A recent story about a Canadian teen arrested for a $50m SIM-swapping scam is just the tip of the iceberg. SIM jacking, as it’s commonly known, is rife. Now, researchers have analyzed US mobile carriers’ security and checked up on website authentication techniques to find out why.

SIM jacking attackers work by convincing phone carriers to reassign a victim’s phone number to a new SIM card, fooling operators by answering authentication questions correctly or bypassing them altogether. It has become such a problem that the National Institute of Standards and Technology (NIST) deprecated SMS as a multi-factor authentication (MFA) method in 2016.

Researchers from the Department of Computer Science and Center for Information Technology Policy at Princeton University analyzed five prepaid wireless carriers’ authentication procedures to understand how they processed requests to change SIM cards.
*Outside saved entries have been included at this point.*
-- ==== Sys2Proof/Machine/Dispatch.lean ====
section
/-! DEFINITION. The dispatch from an instruction to its meaning: one arm per constructor of Instr. -/

namespace Sys2Proof.Machine

def exec (i : Instr) (s : State) : Host.Outcome State Fault Refusal :=
  match i with
  | .nop => Sys2Proof.Machine.execNop s
  | .cls => Sys2Proof.Machine.execCls s
  | .ret => Sys2Proof.Machine.execRet s
  | .jp nnn => Sys2Proof.Machine.execJp nnn s
  | .call nnn => Sys2Proof.Machine.execCall nnn s
  | .seImm x nn => Sys2Proof.Machine.execSeImm x nn s
  | .sneImm x nn => Sys2Proof.Machine.execSneImm x nn s
  | .seReg x y => Sys2Proof.Machine.execSeReg x y s
  | .ldImm x nn => Sys2Proof.Machine.execLdImm x nn s
  | .addImm x nn => Sys2Proof.Machine.execAddImm x nn s
  | .ldReg x y => Sys2Proof.Machine.execLdReg x y s
  | .orReg x y => Sys2Proof.Machine.execOrReg x y s
  | .andReg x y => Sys2Proof.Machine.execAndReg x y s
  | .xorReg x y => Sys2Proof.Machine.execXorReg x y s
  | .addReg x y => Sys2Proof.Machine.execAddReg x y s
  | .subReg x y => Sys2Proof.Machine.execSubReg x y s
  | .shr x y => Sys2Proof.Machine.execShr x y s
  | .subn x y => Sys2Proof.Machine.execSubn x y s
  | .shl x y => Sys2Proof.Machine.execShl x y s
  | .sneReg x y => Sys2Proof.Machine.execSneReg x y s
  | .ldI nnn => Sys2Proof.Machine.execLdI nnn s
  | .jpV0 nnn => Sys2Proof.Machine.execJpV0 nnn s
  | .rnd x nn => Sys2Proof.Machine.execRnd x nn s
  | .drw x y n => Sys2Proof.Machine.execDrw x y n s
  | .skp x => Sys2Proof.Machine.execSkp x s
  | .sknp x => Sys2Proof.Machine.execSknp x s
  | .ldVxDT x => Sys2Proof.Machine.execLdVxDT x s
  | .ldVxK x => Sys2Proof.Machine.execLdVxK x s
  | .ldDTVx x => Sys2Proof.Machine.execLdDTVx x s
  | .ldSTVx x => Sys2Proof.Machine.execLdSTVx x s
  | .addI x => Sys2Proof.Machine.execAddI x s
  | .ldF x => Sys2Proof.Machine.execLdF x s
  | .ldB x => Sys2Proof.Machine.execLdB x s
  | .ldMemVx x => Sys2Proof.Machine.execLdMemVx x s
  | .ldVxMem x => Sys2Proof.Machine.execLdVxMem x s

end Sys2Proof.Machine
end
They signed up for 50 prepaid accounts across AT&T, T-Mobile, TracFone, US Mobile, and Verizon Wireless and then called to request a SIM swap on each account.

“We found that all five carriers used insecure authentication challenges that could be easily subverted by attackers,” they said. “We also found that attackers generally only needed to target the most vulnerable authentication challenges, because the rest could be bypassed.”
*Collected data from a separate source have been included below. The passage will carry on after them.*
-- ==== Sys2Proof/Tests/Slice0.lean ====
section
/-! SUPPORT. Tests. Every expected value is from spec/95_test_vectors.md (its id in the comment) or worked out from the
encoding table 30_encoding.md rule R74. -/

namespace Sys2Proof.Tests

open Sys2Proof.Machine

/-! ## WellFormed: the ill-formed term of each check is refused (R72) -/

theorem test_wellFormed_refuses_sixteen_rows : (Instr.drw 1 2 16).wellFormed = false := by decide

theorem test_wellFormed_admits_fifteen_rows : (Instr.drw 1 2 15).wellFormed = true := by decide

/-! ## Decoding: words written out from R74, the fields in bits 11:8, 7:4, 3:0 -/

theorem test_decode_fixed_words :
    decodeWord 0b0000000000000000 = .ok .nop ∧ decodeWord 0b0000000011100000 = .ok .cls ∧
    decodeWord 0b0000000011101110 = .ok .ret := by decide

theorem test_decode_nnn_words :
    decodeWord 0b0001001000001000 = .ok (.jp 0x208) ∧ decodeWord 0b0010101111001101 = .ok (.call 0xBCD) ∧
    decodeWord 0b1010001100000000 = .ok (.ldI 0x300) ∧ decodeWord 0b1011111111111111 = .ok (.jpV0 0xFFF) := by decide

theorem test_decode_xnn_words :
    decodeWord 0b0011001100000101 = .ok (.seImm 3 0x05) ∧ decodeWord 0b0100111100000001 = .ok (.sneImm 15 0x01) ∧
    decodeWord 0b0110101000111110 = .ok (.ldImm 10 0x3E) ∧ decodeWord 0b0111000011111111 = .ok (.addImm 0 0xFF) ∧
    decodeWord 0b1100001100001111 = .ok (.rnd 3 0x0F) := by decide

theorem test_decode_xy_words :
    decodeWord 0b0101000100100000 = .ok (.seReg 1 2) ∧ decodeWord 0b1001000100100000 = .ok (.sneReg 1 2) ∧
    decodeWord 0b1000000000010000 = .ok (.ldReg 0 1) ∧ decodeWord 0b1000000000010001 = .ok (.orReg 0 1) ∧
    decodeWord 0b1000000000010010 = .ok (.andReg 0 1) ∧ decodeWord 0b1000000000010011 = .ok (.xorReg 0 1) := by decide

theorem test_decode_arithmetic_words :
    decodeWord 0b1000000000010100 = .ok (.addReg 0 1) ∧ decodeWord 0b1000000000010101 = .ok (.subReg 0 1) ∧
    decodeWord 0b1000001000010110 = .ok (.shr 2 1) ∧ decodeWord 0b1000000000010111 = .ok (.subn 0 1) ∧
    decodeWord 0b1000111111111110 = .ok (.shl 15 15) ∧ decodeWord 0b1101101010110010 = .ok (.drw 10 11 2) := by decide

theorem test_decode_x_words :
    decodeWord 0b1110000110011110 = .ok (.skp 1) ∧ decodeWord 0b1110000110100001 = .ok (.sknp 1) ∧
    decodeWord 0b1111000100000111 = .ok (.ldVxDT 1) ∧ decodeWord 0b1111010100001010 = .ok (.ldVxK 5) ∧
    decodeWord 0b1111000000010101 = .ok (.ldDTVx 0) ∧ decodeWord 0b1111001000011000 = .ok (.ldSTVx 2) := by decide

theorem test_decode_x_memory_words :
    decodeWord 0b1111010100011110 = .ok (.addI 5) ∧ decodeWord 0b1111001100101001 = .ok (.ldF 3) ∧
    decodeWord 0b1111000000110011 = .ok (.ldB 0) ∧ decodeWord 0b1111000101010101 = .ok (.ldMemVx 1) ∧
    decodeWord 0b1111001001100101 = .ok (.ldVxMem 2) := by decide

/-- The illegal words of V-F1 to V-F5. -/
theorem test_decode_illegal_words :
    decodeWord 0x0123 = .error (.unimplementedOpcode 0x0123) ∧
    decodeWord 0x5121 = .error (.unimplementedOpcode 0x5121) ∧
    decodeWord 0x8008 = .error (.unimplementedOpcode 0x8008) ∧
    decodeWord 0xE09F = .error (.unimplementedOpcode 0xE09F) ∧
    decodeWord 0xF0FF = .error (.unimplementedOpcode 0xF0FF) := by decide

theorem test_decode_bytes_in_order : decode [0x6A, 0x3E, 0x00, 0xEE] = .ok (.ldImm 10 0x3E, [0x00, 0xEE]) := by decide

theorem test_decode_one_byte : decode [0x6A] = .error .truncated := by decide

theorem test_decodeTableWord : decodeTableWord 16 0xD0A5 = some (.drw 0 10 5) := by decide

theorem test_table_has_35_disjoint_rows :
    opcodeTable.length = 35 ∧
    opcodeTable.Pairwise (fun r q => r.mask &&& q.mask &&& (r.pat ^^^ q.pat) ≠ 0) := by decide

/-! ## One step each -/

/-- The reset state with a word stored big-endian at 0x200. -/
def startAt (hi lo : Byte) : State := State.reset.storeBytes 0x200 [hi, lo]

/-- What a field of the next state is, when there is a next state. -/
def after {α : Type} (r : Result) (f : State → α) : Option α :=
  match r with
  | .next t => some (f t)
  | .fault _ => none
  | .refused _ => none

/-- V-F1: the record, and pc as before. -/
theorem test_illegal_word_halts : after (step (startAt 0x01 0x23)) (fun t => (t.status, t.pc)) =
    some (.halted ⟨.unimplementedOpcode, 0x200, some 0x0123, none⟩, 0x200) := by decide

/-- V-F6. -/
theorem test_fetch_at_last_byte : after (step ((startAt 0 0).setPc 0xFFF)) (fun t => (t.status, t.pc)) =
    some (.halted ⟨.fetchOutOfBounds, 0xFFF, none, some 0x1000⟩, 0xFFF) := by decide

/-- V-F7. -/
theorem test_fetch_past_memory : after (step ((startAt 0 0).setPc 0x1000)) (fun t => t.status) =
    some (.halted ⟨.fetchOutOfBounds, 0x1000, none, some 0x1000⟩) := by decide

/-- V-F9. -/
theorem test_fetch_at_odd_pc : after (step ((State.reset.storeBytes 0x201 [0x6A, 0x3E]).setPc 0x201))
    (fun t => (t.readV 10, t.pc)) = some (0x3E, 0x203) := by decide

/-- V-F8. -/
theorem test_nop_at_top_of_memory : after (step (State.reset.setPc 0xFFE)) (fun t => (t.pc, t.status)) =
    some (0x1000, .running) := by decide

/-- V-C2. -/
theorem test_ret_on_empty_stack : after (step (startAt 0x00 0xEE)) (fun t => (t.status, t.SP, t.pc)) =
    some (.halted ⟨.stackUnderflow, 0x200, some 0x00EE, none⟩, 0, 0x200) := by decide

/-- V-C3. -/
theorem test_ret_pops : after (step (((startAt 0x00 0xEE).setStack 0 0x206).setSP 1))
    (fun t => (t.pc, t.SP, t.stack[0])) = some (0x206, 0, 0x206) := by decide

/-- V-C4. -/
theorem test_jp : after (step (startAt 0x12 0x08)) (fun t => t.pc) = some 0x208 := by decide

/-- V-C9. -/
theorem test_call_at_top_of_memory : after (exec (.call 0x300) (State.reset.setPc 0xFFE))
    (fun t => (t.stack[0], t.SP, t.pc)) = some (0x1000, 1, 0x300) := by decide

/-- V-C7. -/
theorem test_call_on_full_stack : after (step ((startAt 0x22 0x00).setSP 16)) (fun t => (t.status, t.SP, t.pc)) =
    some (.halted ⟨.stackOverflow, 0x200, some 0x2200, none⟩, 16, 0x200) := by decide

/-- V-C10, V-C11. -/
theorem test_seImm : after (step ((startAt 0x33 0x05).writeV 3 5)) (·.pc) = some 0x204 ∧
    after (step ((startAt 0x33 0x05).writeV 3 4)) (·.pc) = some 0x202 := by decide

/-- V-C12, V-C13. -/
theorem test_sneImm : after (step ((startAt 0x43 0x05).writeV 3 4)) (·.pc) = some 0x204 ∧
    after (step ((startAt 0x43 0x05).writeV 3 5)) (·.pc) = some 0x202 := by decide

/-- V-C14, V-C15. -/
theorem test_seReg : after (step (((startAt 0x51 0x20).writeV 1 0x7F).writeV 2 0x7F)) (·.pc) = some 0x204 ∧
    after (step (((startAt 0x51 0x20).writeV 1 0x7F).writeV 2 0x7E)) (·.pc) = some 0x202 := by decide

/-- V-C17, V-C18. -/
theorem test_sneReg : after (step (((startAt 0x91 0x20).writeV 1 1).writeV 2 2)) (·.pc) = some 0x204 ∧
    after (step ((startAt 0x91 0x10).writeV 1 1)) (·.pc) = some 0x202 := by decide

/-- V-C20. -/
theorem test_jpV0_is_not_masked : after (step ((startAt 0xBF 0xFF).writeV 0 0xFF)) (·.pc) = some 0x10FE := by decide

/-- V-D10. -/
theorem test_cls : after (step (((startAt 0x00 0xE0).setDisp (Vector.replicate 32 (BitVec.allOnes 64))).writeV 15 7))
    (fun t => (t.cell 0 0, t.cell 63 1, t.disp, t.readV 15)) = some (false, false, Vector.replicate 32 0, 7) := by
  decide

/-- V-D2: both edges are crossed. -/
theorem test_drw_wraps :
    after (step (((((startAt 0xD0 0x12).storeBytes 0x300 [0xFF, 0x81]).setI 0x300).writeV 0 60).writeV 1 31))
      (fun t => [t.cell 60 31, t.cell 63 31, t.cell 0 31, t.cell 3 31, t.cell 4 31, t.cell 60 0, t.cell 3 0, t.cell 61 0]) =
    some [true, true, true, true, false, true, true, false] := by decide

/-- V-D9: the origin comes from the old VF, and VF ends as the collision flag. -/
theorem test_drw_origin_in_VF :
    after (step (((((startAt 0xDF 0x11).storeBytes 0x300 [0x80]).setI 0x300).writeV 15 5).setDisp
      ((Vector.replicate 32 0).set 0 0x20))) (fun t => (t.disp, t.readV 15)) = some (Vector.replicate 32 0, 1) := by decide

/-- V-A1. -/
theorem test_ldImm : after (step (startAt 0x6A 0x3E)) (fun t => (t.readV 10, t.pc)) = some (0x3E, 0x202) := by decide

/-- W2. -/
theorem test_addImm_wraps_without_flag : after (step (((startAt 0x70 0x01).writeV 0 0xFF).writeV 15 0x55))
    (fun t => (t.readV 0, t.readV 15, t.pc)) = some (0x00, 0x55, 0x202) := by decide

/-- V-A4. -/
theorem test_ldReg : after (step ((startAt 0x80 0x10).writeV 1 0x42)) (fun t => (t.readV 0, t.readV 1)) =
    some (0x42, 0x42) := by decide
The researchers intentionally answered operators’ requests for a PIN incorrectly, leading call center staff to ask for a second piece of authentication information. This could be two recently dialed numbers, which might be guessable.

An alternative piece of authentication data was the amount of the last payment made on the account. That’s insecure because in some cases, an attacker could purchase a payment card and credit the victim’s account without authorization, automatically giving them that information, the academics said.
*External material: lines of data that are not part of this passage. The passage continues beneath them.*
-- ==== Sys2Proof/Machine/Channels.lean ====
section
/-! DEFINITION. The agents `S2U` and `U2S`: each delivers the head message of its channel by the rule the message names
(10_state.md R25, R26, R50, R51; 20_memory.md R92). -/

namespace Sys2Proof.Machine

open Sys2Proof

/-- The USB-domain rule of each `s2u` message (10_state.md R50). -/
def applyS2U : S2UMsg → State → State
  | .enable v, s => applyEnable v s
  | .address a, s => applyAddress a s
  | .configured v, s => applyConfigured v s
  | .softReset, s => applySoftReset s
  | .inPush b, s => applyInPush b s
  | .inReady ep, s => applyInReady ep s
  | .inStall m, s => applyInStall m s
  | .inEn m, s => applyInEn m s
  | .inFifoReset, s => applyInFifoReset s
  | .outAck, s => applyOutAck s
  | .outStall m, s => applyOutStall m s
  | .outEn m, s => applyOutEn m s

/-- The system-domain rule of each `u2s` message (10_state.md R51). -/
def Sys.take : U2SMsg → Sys → Sys
  | .devState st a sp, y => y.takeDevState st a sp
  | .line ls, y => y.takeLine ls
  | .reset kind, y => y.takeReset kind
  | .speed, y => y.takeSpeed
  | .setup ep d sc, y => y.takeSetup ep d sc
  | .inStatus r l o, y => y.takeInStatus r l o
  | .inDone ep, y => y.takeInDone ep
  | .inStalled ep, y => y.takeInStalled ep
  | .outData ep d, y => y.takeOutData ep d
  | .outStalled ep, y => y.takeOutStalled ep

/-- A step of `S2U`: the head of `s2u` is removed and applied; with nothing to deliver the agent is idle (10_state.md R25;
60_exceptions.md R310; log 12). -/
def deliverS2U (s : State) : State :=
  match s.s2u with
  | [] => s
  | m :: rest => applyS2U m { s with s2u := rest }

/-- A step of `U2S`: the head of `u2s` is removed and applied; with nothing to deliver the agent is idle (10_state.md R26;
60_exceptions.md R310; log 12). -/
def deliverU2S (s : State) : State :=
  match s.u2s with
  | [] => s
  | m :: rest => { s with u2s := rest }.modSys (Sys.take m)

end Sys2Proof.Machine
end

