-- ==== Sys2Proof/Machine/Dispatch.lean ====
section
/-! DEFINITION. The dispatch: one arm per instruction. -/

namespace Sys2Proof.Machine

open Sys2Proof

def exec (i : Instr) (s : State) : Host.Outcome State Fault Refusal :=
  match i with
  | .pidOut addr ep => Sys2Proof.Machine.execPidOut addr ep s
  | .pidIn addr ep => Sys2Proof.Machine.execPidIn addr ep s
  | .pidSof frame => Sys2Proof.Machine.execPidSof frame s
  | .pidSetup addr ep => Sys2Proof.Machine.execPidSetup addr ep s
  | .pidData0 payload => Sys2Proof.Machine.execPidData0 payload s
  | .pidData1 payload => Sys2Proof.Machine.execPidData1 payload s
  | .pidData2 payload => Sys2Proof.Machine.execPidData2 payload s
  | .pidMdata payload => Sys2Proof.Machine.execPidMdata payload s
  | .pidAck => Sys2Proof.Machine.execPidAck s
  | .pidNak => Sys2Proof.Machine.execPidNak s
  | .pidStall => Sys2Proof.Machine.execPidStall s
  | .pidNyet => Sys2Proof.Machine.execPidNyet s
  | .pidPreErr rest => Sys2Proof.Machine.execPidPreErr rest s
  | .pidSplit rest => Sys2Proof.Machine.execPidSplit rest s
  | .pidPing rest => Sys2Proof.Machine.execPidPing rest s
  | .pidReserved rest => Sys2Proof.Machine.execPidReserved rest s
  | .rDcEvPending => Sys2Proof.Machine.execRDcEvPending s
  | .wDcEvPending v => Sys2Proof.Machine.execWDcEvPending v s
  | .rDcEvEnable => Sys2Proof.Machine.execRDcEvEnable s
  | .wDcEvEnable v => Sys2Proof.Machine.execWDcEvEnable v s
  | .rDcEnable => Sys2Proof.Machine.execRDcEnable s
  | .wDcEnable v => Sys2Proof.Machine.execWDcEnable v s
  | .rDcAddress => Sys2Proof.Machine.execRDcAddress s
  | .wDcAddress v => Sys2Proof.Machine.execWDcAddress v s
  | .rDcSpeed => Sys2Proof.Machine.execRDcSpeed s
  | .wDcSpeed v => Sys2Proof.Machine.execWDcSpeed v s
  | .rDcStatus => Sys2Proof.Machine.execRDcStatus s
  | .wDcStatus v => Sys2Proof.Machine.execWDcStatus v s
  | .rDcCtrl => Sys2Proof.Machine.execRDcCtrl s
  | .wDcCtrl v => Sys2Proof.Machine.execWDcCtrl v s
  | .rDcConfigured => Sys2Proof.Machine.execRDcConfigured s
  | .wDcConfigured v => Sys2Proof.Machine.execWDcConfigured v s
  | .rSetupEvPending => Sys2Proof.Machine.execRSetupEvPending s
  | .wSetupEvPending v => Sys2Proof.Machine.execWSetupEvPending v s
  | .rSetupEvEnable => Sys2Proof.Machine.execRSetupEvEnable s
  | .wSetupEvEnable v => Sys2Proof.Machine.execWSetupEvEnable v s
  | .rSetupData0 => Sys2Proof.Machine.execRSetupData0 s
  | .wSetupData0 v => Sys2Proof.Machine.execWSetupData0 v s
  | .rSetupData1 => Sys2Proof.Machine.execRSetupData1 s
  | .wSetupData1 v => Sys2Proof.Machine.execWSetupData1 v s
  | .rSetupData2 => Sys2Proof.Machine.execRSetupData2 s
  | .wSetupData2 v => Sys2Proof.Machine.execWSetupData2 v s
  | .rSetupData3 => Sys2Proof.Machine.execRSetupData3 s
  | .wSetupData3 v => Sys2Proof.Machine.execWSetupData3 v s
  | .rSetupData4 => Sys2Proof.Machine.execRSetupData4 s
  | .wSetupData4 v => Sys2Proof.Machine.execWSetupData4 v s
  | .rSetupData5 => Sys2Proof.Machine.execRSetupData5 s
  | .wSetupData5 v => Sys2Proof.Machine.execWSetupData5 v s
  | .rSetupData6 => Sys2Proof.Machine.execRSetupData6 s
  | .wSetupData6 v => Sys2Proof.Machine.execWSetupData6 v s
  | .rSetupData7 => Sys2Proof.Machine.execRSetupData7 s
  | .wSetupData7 v => Sys2Proof.Machine.execWSetupData7 v s
  | .rSetupStatus => Sys2Proof.Machine.execRSetupStatus s
  | .wSetupStatus v => Sys2Proof.Machine.execWSetupStatus v s
  | .rSetupAck => Sys2Proof.Machine.execRSetupAck s
  | .wSetupAck v => Sys2Proof.Machine.execWSetupAck v s
  | .rInEvPending => Sys2Proof.Machine.execRInEvPending s
  | .wInEvPending v => Sys2Proof.Machine.execWInEvPending v s
  | .rInEvEnable => Sys2Proof.Machine.execRInEvEnable s
  | .wInEvEnable v => Sys2Proof.Machine.execWInEvEnable v s
  | .rInData => Sys2Proof.Machine.execRInData s
  | .wInData v => Sys2Proof.Machine.execWInData v s
  | .rInEpno => Sys2Proof.Machine.execRInEpno s
  | .wInEpno v => Sys2Proof.Machine.execWInEpno v s
  | .rInReady => Sys2Proof.Machine.execRInReady s
  | .wInReady v => Sys2Proof.Machine.execWInReady v s
  | .rInStall => Sys2Proof.Machine.execRInStall s
  | .wInStall v => Sys2Proof.Machine.execWInStall v s
  | .rInEpEnable => Sys2Proof.Machine.execRInEpEnable s
  | .wInEpEnable v => Sys2Proof.Machine.execWInEpEnable v s
  | .rInStatus => Sys2Proof.Machine.execRInStatus s
  | .wInStatus v => Sys2Proof.Machine.execWInStatus v s
  | .rInCtrl => Sys2Proof.Machine.execRInCtrl s
  | .wInCtrl v => Sys2Proof.Machine.execWInCtrl v s
  | .rOutEvPending => Sys2Proof.Machine.execROutEvPending s
  | .wOutEvPending v => Sys2Proof.Machine.execWOutEvPending v s
  | .rOutEvEnable => Sys2Proof.Machine.execROutEvEnable s
  | .wOutEvEnable v => Sys2Proof.Machine.execWOutEvEnable v s
  | .rOutData => Sys2Proof.Machine.execROutData s
  | .wOutData v => Sys2Proof.Machine.execWOutData v s
  | .rOutEpno => Sys2Proof.Machine.execROutEpno s
  | .wOutEpno v => Sys2Proof.Machine.execWOutEpno v s
  | .rOutAck => Sys2Proof.Machine.execROutAck s
  | .wOutAck v => Sys2Proof.Machine.execWOutAck v s
  | .rOutStall => Sys2Proof.Machine.execROutStall s
  | .wOutStall v => Sys2Proof.Machine.execWOutStall v s
  | .rOutEpEnable => Sys2Proof.Machine.execROutEpEnable s
  | .wOutEpEnable v => Sys2Proof.Machine.execWOutEpEnable v s
  | .rOutStatus => Sys2Proof.Machine.execROutStatus s
  | .wOutStatus v => Sys2Proof.Machine.execWOutStatus v s
  | .rOutCtrl => Sys2Proof.Machine.execROutCtrl s
  | .wOutCtrl v => Sys2Proof.Machine.execWOutCtrl v s

end Sys2Proof.Machine
end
Other kinds of information used to verify a caller included account or device information, or security questions. The latter are a known security weakness. Answering obvious security questions enabled a hacker to hijack Sarah Palin’s Yahoo account.

The researchers would correctly provide the second type of information requested, which would trigger the operator to perform the SIM swap. They succeeded in all attempts to hijack AT&T and T-Mobile accounts, along with Verizon. They compromised six of 10 TracFone SIMs, and three US Mobile numbers.

The problem doesn’t just lie with carriers. Insecure websites are the other piece of the puzzle. The researchers checked the authentication policies on 145 websites to see how insecure they were when authenticating users.

The results here were slightly better, but not great: 83 sites recommended or mandated insecure configurations, the researchers found. Of them, 14 had SMS as their sole MFA option, and 10 websites used MFA as a backup for users who couldn’t authenticate using their primary method.

It’s time for carriers to tighten up their customer authentication measures, the researchers concluded. Websites should eliminate or at least discourage SMS-based MFA, implementing at least one secure MFA option. As long as people keep using SMS to help verify a customer’s identity, accounts will keep getting hijacked.